INSTRUCTIONS TO FOLLOW:
Starting at the top of the entries below, set down every line exactly, please, until you reach the line with "def mapped (x", which is included too.

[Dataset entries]
═══
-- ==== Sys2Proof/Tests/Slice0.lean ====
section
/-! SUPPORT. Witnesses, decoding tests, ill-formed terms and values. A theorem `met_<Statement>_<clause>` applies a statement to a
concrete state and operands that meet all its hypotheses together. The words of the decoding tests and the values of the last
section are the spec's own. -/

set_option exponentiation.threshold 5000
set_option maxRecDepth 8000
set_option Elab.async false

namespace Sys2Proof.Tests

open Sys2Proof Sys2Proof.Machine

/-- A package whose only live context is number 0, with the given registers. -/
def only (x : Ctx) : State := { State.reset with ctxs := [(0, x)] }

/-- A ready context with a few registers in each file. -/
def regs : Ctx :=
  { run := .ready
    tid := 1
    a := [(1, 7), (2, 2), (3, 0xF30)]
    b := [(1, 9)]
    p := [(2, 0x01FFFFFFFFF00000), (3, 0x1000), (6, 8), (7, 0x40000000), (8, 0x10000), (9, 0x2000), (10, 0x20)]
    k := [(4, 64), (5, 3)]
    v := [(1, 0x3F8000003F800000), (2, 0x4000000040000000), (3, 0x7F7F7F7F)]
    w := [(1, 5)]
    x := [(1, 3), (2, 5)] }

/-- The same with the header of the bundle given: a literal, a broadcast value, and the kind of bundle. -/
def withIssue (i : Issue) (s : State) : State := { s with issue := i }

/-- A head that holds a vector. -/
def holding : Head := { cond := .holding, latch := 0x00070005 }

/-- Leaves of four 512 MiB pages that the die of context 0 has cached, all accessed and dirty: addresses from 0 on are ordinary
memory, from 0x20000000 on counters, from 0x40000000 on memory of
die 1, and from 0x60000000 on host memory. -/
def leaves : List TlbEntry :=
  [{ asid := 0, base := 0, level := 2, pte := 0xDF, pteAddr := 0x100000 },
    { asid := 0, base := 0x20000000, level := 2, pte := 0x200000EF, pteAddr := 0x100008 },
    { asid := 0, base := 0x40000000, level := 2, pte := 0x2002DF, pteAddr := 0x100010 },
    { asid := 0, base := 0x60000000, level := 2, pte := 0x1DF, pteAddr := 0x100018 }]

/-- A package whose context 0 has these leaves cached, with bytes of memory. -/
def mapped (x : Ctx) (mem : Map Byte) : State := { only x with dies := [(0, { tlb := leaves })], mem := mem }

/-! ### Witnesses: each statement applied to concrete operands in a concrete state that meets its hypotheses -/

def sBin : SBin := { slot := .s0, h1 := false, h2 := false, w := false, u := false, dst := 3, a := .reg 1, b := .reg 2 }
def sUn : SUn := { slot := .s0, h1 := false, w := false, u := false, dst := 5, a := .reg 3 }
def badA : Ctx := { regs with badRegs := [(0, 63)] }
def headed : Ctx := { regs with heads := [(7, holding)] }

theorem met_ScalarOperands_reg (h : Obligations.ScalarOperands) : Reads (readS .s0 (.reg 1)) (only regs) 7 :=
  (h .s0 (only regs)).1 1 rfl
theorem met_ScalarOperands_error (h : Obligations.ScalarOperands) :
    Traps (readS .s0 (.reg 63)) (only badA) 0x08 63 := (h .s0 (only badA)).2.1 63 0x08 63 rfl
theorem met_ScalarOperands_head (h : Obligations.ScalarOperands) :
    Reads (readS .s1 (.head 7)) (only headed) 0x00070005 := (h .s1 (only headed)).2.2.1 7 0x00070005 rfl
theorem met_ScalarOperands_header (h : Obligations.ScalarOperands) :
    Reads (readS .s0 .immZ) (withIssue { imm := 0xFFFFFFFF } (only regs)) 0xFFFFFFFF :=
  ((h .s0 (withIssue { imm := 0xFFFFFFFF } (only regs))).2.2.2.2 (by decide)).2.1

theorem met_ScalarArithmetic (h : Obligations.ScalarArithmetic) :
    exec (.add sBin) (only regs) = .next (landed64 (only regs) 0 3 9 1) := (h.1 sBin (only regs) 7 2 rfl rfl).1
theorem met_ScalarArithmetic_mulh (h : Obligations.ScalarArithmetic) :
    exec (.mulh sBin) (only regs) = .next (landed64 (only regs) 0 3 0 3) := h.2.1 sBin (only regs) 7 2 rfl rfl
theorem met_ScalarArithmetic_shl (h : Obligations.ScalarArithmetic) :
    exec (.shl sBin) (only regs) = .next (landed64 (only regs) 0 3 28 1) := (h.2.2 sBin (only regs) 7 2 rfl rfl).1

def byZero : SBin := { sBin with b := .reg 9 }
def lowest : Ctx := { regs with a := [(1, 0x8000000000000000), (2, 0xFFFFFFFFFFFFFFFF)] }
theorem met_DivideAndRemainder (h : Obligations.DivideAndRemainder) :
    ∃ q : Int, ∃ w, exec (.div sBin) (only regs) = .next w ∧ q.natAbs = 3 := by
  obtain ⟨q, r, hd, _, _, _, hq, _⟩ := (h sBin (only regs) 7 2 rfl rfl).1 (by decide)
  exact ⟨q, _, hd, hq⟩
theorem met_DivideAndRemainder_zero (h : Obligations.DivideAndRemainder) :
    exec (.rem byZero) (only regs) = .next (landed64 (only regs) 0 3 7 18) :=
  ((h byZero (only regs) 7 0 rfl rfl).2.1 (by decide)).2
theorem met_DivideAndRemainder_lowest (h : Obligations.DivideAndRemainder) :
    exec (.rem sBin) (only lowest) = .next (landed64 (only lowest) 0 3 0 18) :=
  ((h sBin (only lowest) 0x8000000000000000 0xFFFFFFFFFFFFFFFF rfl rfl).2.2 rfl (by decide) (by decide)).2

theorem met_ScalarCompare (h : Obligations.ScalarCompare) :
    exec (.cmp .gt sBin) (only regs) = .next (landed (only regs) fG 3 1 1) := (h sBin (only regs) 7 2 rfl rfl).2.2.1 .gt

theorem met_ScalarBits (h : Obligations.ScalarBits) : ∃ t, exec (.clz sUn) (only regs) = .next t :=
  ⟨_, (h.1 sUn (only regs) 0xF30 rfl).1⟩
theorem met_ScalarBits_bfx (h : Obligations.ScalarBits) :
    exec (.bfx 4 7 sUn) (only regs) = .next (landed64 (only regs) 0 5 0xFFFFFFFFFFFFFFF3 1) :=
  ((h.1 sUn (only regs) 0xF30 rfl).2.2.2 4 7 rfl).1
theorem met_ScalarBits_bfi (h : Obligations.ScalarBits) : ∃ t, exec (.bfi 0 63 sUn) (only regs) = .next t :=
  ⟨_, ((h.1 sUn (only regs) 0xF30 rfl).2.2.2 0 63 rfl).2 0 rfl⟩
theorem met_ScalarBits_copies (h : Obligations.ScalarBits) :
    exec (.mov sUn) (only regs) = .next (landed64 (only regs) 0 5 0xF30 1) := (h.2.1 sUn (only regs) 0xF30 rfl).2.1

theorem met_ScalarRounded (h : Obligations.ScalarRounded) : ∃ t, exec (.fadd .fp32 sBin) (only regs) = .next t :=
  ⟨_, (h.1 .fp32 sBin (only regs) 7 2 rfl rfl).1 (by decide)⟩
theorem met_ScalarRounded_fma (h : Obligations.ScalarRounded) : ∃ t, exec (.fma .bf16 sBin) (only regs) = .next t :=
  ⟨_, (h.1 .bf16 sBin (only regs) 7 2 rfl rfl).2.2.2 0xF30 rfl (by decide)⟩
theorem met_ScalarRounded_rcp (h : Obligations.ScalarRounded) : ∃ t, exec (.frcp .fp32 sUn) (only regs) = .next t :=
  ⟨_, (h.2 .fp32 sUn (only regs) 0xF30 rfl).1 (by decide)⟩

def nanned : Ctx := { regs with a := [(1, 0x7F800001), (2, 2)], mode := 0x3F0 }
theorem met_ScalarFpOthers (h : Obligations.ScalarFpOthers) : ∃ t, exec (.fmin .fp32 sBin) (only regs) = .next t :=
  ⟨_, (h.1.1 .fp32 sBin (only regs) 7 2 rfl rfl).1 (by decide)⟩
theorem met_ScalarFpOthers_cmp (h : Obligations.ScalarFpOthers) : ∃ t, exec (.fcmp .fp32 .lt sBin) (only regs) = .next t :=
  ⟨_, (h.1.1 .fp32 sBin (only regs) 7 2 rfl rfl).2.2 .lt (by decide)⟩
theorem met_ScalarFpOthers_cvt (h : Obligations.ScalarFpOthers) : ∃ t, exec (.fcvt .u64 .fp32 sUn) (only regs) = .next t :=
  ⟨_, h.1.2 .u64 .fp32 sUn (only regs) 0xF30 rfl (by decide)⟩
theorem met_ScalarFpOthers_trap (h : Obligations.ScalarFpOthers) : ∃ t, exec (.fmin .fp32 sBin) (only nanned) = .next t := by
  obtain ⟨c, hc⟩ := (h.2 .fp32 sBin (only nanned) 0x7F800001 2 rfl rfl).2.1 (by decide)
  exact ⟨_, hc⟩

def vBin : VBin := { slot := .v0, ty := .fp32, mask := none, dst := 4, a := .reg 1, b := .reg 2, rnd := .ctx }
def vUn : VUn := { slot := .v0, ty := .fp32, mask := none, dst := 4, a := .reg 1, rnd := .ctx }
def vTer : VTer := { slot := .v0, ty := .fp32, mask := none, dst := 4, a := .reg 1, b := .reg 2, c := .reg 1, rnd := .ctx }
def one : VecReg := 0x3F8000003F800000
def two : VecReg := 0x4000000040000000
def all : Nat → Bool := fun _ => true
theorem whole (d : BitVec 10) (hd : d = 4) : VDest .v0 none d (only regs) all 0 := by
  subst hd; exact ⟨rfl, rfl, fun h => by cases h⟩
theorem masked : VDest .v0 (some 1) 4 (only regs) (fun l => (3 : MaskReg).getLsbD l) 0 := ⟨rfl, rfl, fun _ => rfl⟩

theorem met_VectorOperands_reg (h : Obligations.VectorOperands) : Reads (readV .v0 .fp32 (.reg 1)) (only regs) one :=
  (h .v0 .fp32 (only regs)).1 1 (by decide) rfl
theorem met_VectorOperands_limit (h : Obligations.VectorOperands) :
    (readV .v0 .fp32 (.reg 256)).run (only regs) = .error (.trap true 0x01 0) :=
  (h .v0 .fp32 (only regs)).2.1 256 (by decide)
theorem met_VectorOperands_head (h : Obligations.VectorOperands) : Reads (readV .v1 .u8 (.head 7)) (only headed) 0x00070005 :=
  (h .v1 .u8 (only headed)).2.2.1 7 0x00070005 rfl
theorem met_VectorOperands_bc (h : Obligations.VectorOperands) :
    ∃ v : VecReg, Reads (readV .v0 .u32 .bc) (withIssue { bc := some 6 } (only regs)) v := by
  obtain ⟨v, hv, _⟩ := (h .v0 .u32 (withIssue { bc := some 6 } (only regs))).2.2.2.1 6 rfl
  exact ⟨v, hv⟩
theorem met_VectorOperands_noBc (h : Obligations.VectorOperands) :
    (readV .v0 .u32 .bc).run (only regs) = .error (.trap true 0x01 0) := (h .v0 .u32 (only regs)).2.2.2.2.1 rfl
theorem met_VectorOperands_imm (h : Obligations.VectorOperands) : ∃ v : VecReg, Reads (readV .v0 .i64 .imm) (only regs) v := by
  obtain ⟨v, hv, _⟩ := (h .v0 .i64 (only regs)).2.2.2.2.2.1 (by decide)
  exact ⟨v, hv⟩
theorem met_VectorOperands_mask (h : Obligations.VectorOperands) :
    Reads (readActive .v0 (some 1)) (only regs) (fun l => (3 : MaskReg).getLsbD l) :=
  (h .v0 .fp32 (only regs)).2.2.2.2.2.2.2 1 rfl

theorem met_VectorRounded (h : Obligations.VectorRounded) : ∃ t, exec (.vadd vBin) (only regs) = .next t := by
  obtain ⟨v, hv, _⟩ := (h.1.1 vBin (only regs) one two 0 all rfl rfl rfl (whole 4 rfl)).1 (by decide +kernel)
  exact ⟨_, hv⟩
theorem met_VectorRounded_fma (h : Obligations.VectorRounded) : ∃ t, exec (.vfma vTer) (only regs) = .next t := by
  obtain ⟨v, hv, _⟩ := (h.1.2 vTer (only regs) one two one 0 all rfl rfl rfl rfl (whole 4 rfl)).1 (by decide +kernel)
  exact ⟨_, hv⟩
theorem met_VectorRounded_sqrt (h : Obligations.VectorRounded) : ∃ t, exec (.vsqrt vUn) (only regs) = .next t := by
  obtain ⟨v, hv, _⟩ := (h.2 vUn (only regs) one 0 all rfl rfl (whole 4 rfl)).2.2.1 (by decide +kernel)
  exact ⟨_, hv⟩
═══
WORKED SOLUTION:
-- ==== Sys2Proof/Tests/Slice0.lean ====
section
/-! SUPPORT. Witnesses, decoding tests, ill-formed terms and values. A theorem `met_<Statement>_<clause>` applies a statement to a
concrete state and operands that meet all its hypotheses together. The words of the decoding tests and the values of the last
section are the spec's own. -/

set_option exponentiation.threshold 5000
set_option maxRecDepth 8000
set_option Elab.async false

namespace Sys2Proof.Tests

open Sys2Proof Sys2Proof.Machine

/-- A package whose only live context is number 0, with the given registers. -/
def only (x : Ctx) : State := { State.reset with ctxs := [(0, x)] }

/-- A ready context with a few registers in each file. -/
def regs : Ctx :=
  { run := .ready
    tid := 1
    a := [(1, 7), (2, 2), (3, 0xF30)]
    b := [(1, 9)]
    p := [(2, 0x01FFFFFFFFF00000), (3, 0x1000), (6, 8), (7, 0x40000000), (8, 0x10000), (9, 0x2000), (10, 0x20)]
    k := [(4, 64), (5, 3)]
    v := [(1, 0x3F8000003F800000), (2, 0x4000000040000000), (3, 0x7F7F7F7F)]
    w := [(1, 5)]
    x := [(1, 3), (2, 5)] }

/-- The same with the header of the bundle given: a literal, a broadcast value, and the kind of bundle. -/
def withIssue (i : Issue) (s : State) : State := { s with issue := i }

/-- A head that holds a vector. -/
def holding : Head := { cond := .holding, latch := 0x00070005 }

/-- Leaves of four 512 MiB pages that the die of context 0 has cached, all accessed and dirty: addresses from 0 on are ordinary
memory, from 0x20000000 on counters, from 0x40000000 on memory of
die 1, and from 0x60000000 on host memory. -/
def leaves : List TlbEntry :=
  [{ asid := 0, base := 0, level := 2, pte := 0xDF, pteAddr := 0x100000 },
    { asid := 0, base := 0x20000000, level := 2, pte := 0x200000EF, pteAddr := 0x100008 },
    { asid := 0, base := 0x40000000, level := 2, pte := 0x2002DF, pteAddr := 0x100010 },
    { asid := 0, base := 0x60000000, level := 2, pte := 0x1DF, pteAddr := 0x100018 }]

/-- A package whose context 0 has these leaves cached, with bytes of memory. -/
def mapped (x : Ctx) (mem : Map Byte) : State := { only x with dies := [(0, { tlb := leaves })], mem := mem }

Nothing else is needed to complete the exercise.